Cecilia Eudave es una de las estudiosas y practicantes más destacadas en México de lo que ella misma llama narrativa de lo insólito. En «7 minutos», un encuentro inesperado produce dos experiencias enigmáticas, entrelazadas, en las que lo más patético de la vida real da lugar a un descubrimiento trascendente. Y viceversa.

7 MINUTOS
Cecilia Eudave
I
Jorge miraba la pantalla del ordenador sin decidirse a abrir ningún archivo. Absorto, como si con ello estuviera haciendo realmente algo. Descubrió, de repente, un hueco en su cabeza, en su estómago (no había desayunado) y con ello todo el vacío extracurricular de su existencia. Casado y cansado. Sin hijos. No supo si agradecer esto o no, pero de algo estaba seguro, un chiquillo lacrimógeno corriendo por ese departamento de sesenta y seis metros cuadrados no era opción para alegrarle la vida a nadie.
Le apeteció hacerse un café, fumarse un cigarro y dejar que las horas siguieran su curso habitual: esfumarse sin tomarlo en cuenta.
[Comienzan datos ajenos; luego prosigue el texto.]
-- ==== Sys2Proof/Machine/StateHbc.lean ====
section
/-! DEFINITION. The state of the harbour memory controllers (spec 19) beside the HBC registers. -/
namespace Sys2Proof.Machine

/-- A request in a pseudo-channel's reorder window, or in the crossing queue before it (R550, R551). -/
structure HbReq where
  cls : Nat
  prio : Nat
  write : Bool
  addr : Nat
  len : Nat
  at_ : Nat
  /-- It is served as class 0 (R552). -/
  promoted : Bool
  /-- Times a younger request went ahead of it (R551). -/
  passed : Nat
  deriving DecidableEq, Repr

/-- A row that has shown errors (R564): corrected errors in this scrub period, and whether a burst was uncorrectable. -/
structure HbRow where
  ce : Nat
  ue : Bool
  deriving DecidableEq, Repr

/-- The controllers; rows are keyed by pseudo-channel * 2^22 + row. -/
structure Hbc where
  /-- Requests by pseudo-channel, oldest first, and those issued and not yet answered. -/
  wins : Sparse (List HbReq)
  busy : Sparse (List HbReq)
  rows : Sparse HbRow
  /-- Rows that HB_REPAIR has named (R564). -/
  asked : Sparse Bool
  /-- The repair list (R565). -/
  repaired : Sparse Bool
  /-- Uncorrectable errors per pseudo-channel: row and when, newest first (R567). -/
  ues : Sparse (List (Nat × Nat))
  /-- Failed trainings in a row, when the last pause was, and the temperature at the last full retrain, per pseudo-channel
  (R557 to R560). -/
  trainFails : Sparse Nat
  pauseAt : Sparse Nat
  trainTemp : Sparse Int
  /-- The pseudo-channel of a stack that pauses last, and until when (R557); row repairs by pseudo-channel: the row, and until when its
  bank is held (R565). -/
  pausing : Sparse (Nat × Nat)
  repairing : Sparse (Nat × Nat)
  /-- Last refresh of a bank, by pseudo-channel * 64 + bank. -/
  refreshed : Sparse Nat
  /-- When a stack's temperature was last read, and the thresholds (85, 95) that its rate still answers to. -/
  tempAt : Sparse Nat
  /-- Scrub position of a stack in bursts, and when it last read. -/
  scrubPos : Sparse Nat
  scrubAt : Sparse Nat
  /-- When a stack began to enter self-refresh (R570). -/
  entering : Sparse Nat
  deriving DecidableEq, Repr

/-- The controllers after a cold reset. -/
def Hbc.init : Hbc :=
  { wins := [], busy := [], rows := [], asked := [], repaired := [], ues := [], trainFails := [], pauseAt := [], trainTemp := [],
    pausing := [], repairing := [], refreshed := [], tempAt := [], scrubPos := [], scrubAt := [], entering := [] }

end Sys2Proof.Machine
end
El enfado no se hizo esperar cuando notó que le quedaba sólo un cigarrillo, echó un ojo a su reloj, eran las 10:40. Demasiado temprano para una copita, demasiado. “Y ¿si leo algo?” No, eso era cosa de su mujer. Luego se detuvo meditativo. De un tiempo a la fecha ya no usaba el nombre de pila de su esposa para referirse a ella cuando estaba solo o en medio de sus pensamientos. Dejó de ser Luisa y se convirtió en su mujer, su esposa, mi señora o simplemente: ella. Esa reflexión le sacó un suspiro, se recargó sobre el respaldo de su asiento y volvió a mirar fijamente la pantalla del ordenador.
Realmente le gustaba la fotografía que tenía por salvapantallas, la tomó hace varios años, quizá antes de casarse con “Luisa” –le costó trabajo pensarla con nombre– allá, en aquel viejo barrio donde por casualidad fue a hacer un trabajo, algo para una revista de arquitectura, si mal no recordaba. El edificio no era gran cosa, pero las ventanas poseían terminados art deco que lo hacían distinguirse del resto. Sobre cada ventana principal se había incrustado un mascarón tipo prehispánico, imitación bien lograda de los que hay en Palacio de Bellas Artes. Por consiguiente, las respectivas líneas, que enmarcaban las ventanas, le daban un aire de marco distinguido. Quizá la intención del arquitecto —cuyo nombre no recuerda ahora, pero seguro era importante—, lo pensó como detalle excéntrico para los dueños de los lujosos departamentos.
Observó la fotografía, le gustaba bastante. Sin embargo, no fue la que eligieron para acompañar el reportaje, a pesar de que a Jorge le pareció la más lograda, por el juego de luces tan natural que se filtró, bañando con un halo casi irreal, la escena. El árbol gigantesco de un costado, la esquina redonda del edificio erguido con mucho garbo, y las ventanas del costado derecho e izquierdo orgullosas de sus mascarones indígenas estilizados. Era una foto perfecta.
—Y los idiotas de diseño se fueron por las más comerciales…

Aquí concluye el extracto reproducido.